“No Longer Any Male And Female”? Galatians 3, Baptismal Identity, And The Question Of An Evangelical Hermeneutic -- By: Kirsten Laurel Guidero

Journal: Priscilla Papers
Volume: PP 33:3 (Summer 2019)
Article: “No Longer Any Male And Female”? Galatians 3, Baptismal Identity, And The Question Of An Evangelical Hermeneutic
Author: Kirsten Laurel Guidero


“No Longer Any Male And Female”?
Galatians 3, Baptismal Identity, And
The Question Of An Evangelical Hermeneutic

Kirsten Laurel Guidero

Kirsten Guidero teaches humanities and theology in the John Wesley Honors College at Indiana Wesleyan University in Marion, Indiana. She holds an MA from Wheaton College and is completing a PhD in systematic theology from Marquette University. Kirsten is a candidate for ordination to the priesthood in the Episcopal Diocese of Milwaukee, Wisconsin.

Evangelical Christianity stands at a crossroads. The claim itself may portend nothing revolutionary: the movement regularly faces such conditions as a by-product of its drive to reform Christianity and its sense of urgency in so doing.
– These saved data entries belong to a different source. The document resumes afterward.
/-- The first check of R105, from 2 to 6, that code fails, with its word index; the pieces where all pass. -/
def ImageParts.check (m : ImageParts) : Except (Nat × Nat) (List Piece) :=
  match piecesFrom 0 m.code with
  | .error i => .error (2, i)
  | .ok ps =>
    let es := m.safe.getD []
    let bodies := loopBodies ps
    match m.btt.find? (fun i => !(ps.any fun p => p.at_ == i)), m.kernels.find? (fun k => decide (m.btt.length ≤ k.btt)) with
    | some i, _ => .error (1, i)
    | none, some _ => .error (3, 0)
    | none, none =>
      match ps.find? (fun p => !(m.regsOk p)), bodies.find? (fun b => !(bodyFits ps bodies b)),
          es.find? (fun e => !(m.safeOk ps es e)), ps.find? (fun p => p.ins.blocking && (p.safe es).isNone) with
      | some p, _, _, _ => .error (3, p.at_)
      | none, some b, _, _ => .error (4, b.1)
      | none, none, some e, _ => .error (5, e.index.toNat)
      | none, none, none, some p => .error (6, p.at_)
      | none, none, none, none => if safeRising es then .ok ps else .error (1, 0)

/-! ## Clauses (R106) -/

/-- The class of a piece: none for NOP, which every class accepts. -/
def Piece.cls (p : Piece) : Option Nat :=
  match p.ins with
  | .nop _ => none
  | .fmtset _ => some 0
  | .fmtsetS _ => some 0
  | _ => opClass (field p.word 67108864 64)

/-- The stretches between fixed boundaries: `opens` and `closes` are the words before and after which one stands. -/
def stretches (opens closes : List Nat) : List Piece → List (List Piece)
  | [] => []
  | p :: t =>
    match stretches opens closes t with
    | [] => [[p]]
    | [] :: more => [p] :: more
    | (q :: qs) :: more =>
      if closes.contains p.body || opens.contains q.at_ then [p] :: (q :: qs) :: more else (p :: q :: qs) :: more

/-- The maximal runs of one class of a stretch: NOP joins the run before it, at the start of a stretch the one after it. -/
def runsOf : List Piece → List (Option Nat × List Piece)
  | [] => []
  | p :: t =>
    match runsOf t with
    | [] => [(p.cls, [p])]
    | (c, ps) :: more =>
      if p.cls.isNone || p.cls == c then (c, p :: ps) :: more
      else
        let nops := ps.takeWhile fun x => x.cls.isNone
        let rest := ps.drop nops.length
        if rest.isEmpty then (p.cls, p :: nops) :: more
        else (p.cls, p :: nops) :: (c, rest) :: more

/-- A run cut into clauses of 15 and one shorter clause. -/
def cutRun (cls : Nat) : Nat → List Piece → List (Nat × List Piece)
  | 0, _ => []
  | _, [] => []
  | n + 1, ps => (cls, ps.take 15) :: cutRun cls n (ps.drop 15)

/-- The runs of a stretch as clauses: a run of one instruction between two runs of one other class joins them in a clause of
CLASS 7. The fuel is the number of runs. -/
def joinRuns : Nat → List (Nat × List Piece) → List (Nat × List Piece)
  | 0, _ => []
  | _, [] => []
  | n + 1, (c, ps) :: t =>
    match t with
    | (_, [x]) :: (e, qs) :: more =>
      if c = e then
        let f0 := min qs.length 7
        let p := min ps.length (14 - f0)
        let f := min qs.length (14 - p)
        cutRun c ps.length (ps.take (ps.length - p)) ++
          (7, ps.drop (ps.length - p) ++ [x] ++ qs.take f) :: joinRuns n ((e, qs.drop f) :: more)
      else cutRun c ps.length ps ++ joinRuns n t
    | _ => cutRun c ps.length ps ++ joinRuns n t

/-- The clauses of a stretch. -/
def clausesOf (ps : List Piece) : List (Nat × List Piece) :=
  let rs := (runsOf ps).map fun r => (r.1.getD 5, r.2)
  joinRuns rs.length rs

/-! ## Native words (R97, R98, R106) -/

/-- A piece in native code: the words of its clause's header, of its first word and of its own. -/
structure Placed where
  piece : Piece
  head  : Nat
  first : Nat
  own   : Nat
  deriving DecidableEq, Repr, Inhabited

/-- Pieces of a clause with header `h`, from word `i` on, and the word after them. -/
def placeClause (h : Nat) : Nat → List Piece → List Placed × Nat
  | i, [] => ([], i)
  | i, p :: t =>
    let own := i + bitNat p.pfx.isSome
    let (ps, n) := placeClause h (own + 1) t
    (⟨p, h, i, own⟩ :: ps, n)

/-- Clauses from word `i` on: each header with its pieces. -/
def placeAll (i : Nat) : List (Nat × List Piece) → List (Nat × List Placed)
  | [] => []
  | (c, ps) :: t =>
    let (xs, n) := placeClause i (i + 1) ps
    (c, xs) :: placeAll n t

/-- Two register references share a register. -/
def RegRef.meets : RegRef → RegRef → Bool
  | .v a n, .v b m => decide (a < b + m) && decide (b < a + n)
  | .s a n, .s b m => decide (a < b + m) && decide (b < a + n)
  | .k a, .k b => a == b && a != 0
  | _, _ => false

/-- Every register that an instruction may read or write, as a translator can know it: a launch's link register lies at or above
the kernel's last register (R105), and a gather's descriptor may name every vector register. -/
def Piece.touches (p : Piece) (regs : Nat) : List RegRef :=
  let u := p.ins.uses p.fields
  let any := match p.ins with
    | .call _ => [RegRef.v (regs - 1) (129 - regs)]
    | .ret _ => [RegRef.v (regs - 1) (129 - regs)]
    | i => if i.gatherDesc.isSome then [RegRef.v 0 128] else []
  u.1 ++ u.2 ++ p.ins.named p.fields (regs - 1) ++ any

/-- The longest window that R98 allows a piece before the others: none of its instructions names a result. -/
def windowOf (regs : Nat) (p : Piece) (after : List Piece) : Nat :=
  let ds := (p.ins.uses p.fields).2
  ((after.take 15).takeWhile fun q => !(ds.any fun d => (q.touches regs).any d.meets)).length

/-- The LA field of a piece. -/
def laOf (regs : Nat) (p : Piece) (after : List Piece) : Nat := if p.ins.hasLa then windowOf regs p after else 0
But at the moment, the specific choices confronting the community complicate the narrative it has long cherished concerning the scope and promise of its Bible- and cross-centric, conversionist, actively evangelizing faith—sometimes called the evangelical quadrilateral.1 In place of the cross, a significant number of American evangelicals take political power and control as their guiding motive. In denial of the need to be ever more converted to the Christ disclosed on that cross, demeaning and converting others by force often takes center stage. Meanwhile, the deeply rooted social holiness animating earlier evangelicals appears substantially rotted away by hypocrisy.

One way to situate the neglect of three sides of the quadrilateral is to consider how they interplay with the fourth leg—the ostensible commitment to a high theology of Scripture in which biblical texts form the basis for the other three legs. But the ongoing crises of evangelicalism evince a long-running and deeply-situated problem for the movement: many of its adherents do not, in fact, know how to read the very texts they claim establish their distinctive identity. A refreshed approach to biblical interpretation represents a non-negotiable plank without which evangelicalism surely will continue to destroy itself.

Evangelicalism can find a foothold in renewed practices of reading Scripture. This article first illustrates the larger problems haunting evangelical patterns of reading Scripture by analyzing as a test case two prevalent evangelical interpretations of Gal 3:26–29.2 One of these interpretations arises from within the evangelical communities; the other represents a cluster of interpretations adapted by evangelicals. Both approaches, by attempting to find in the text a rubber-stamp justification of gender roles, fail the evangelical quadrilateral.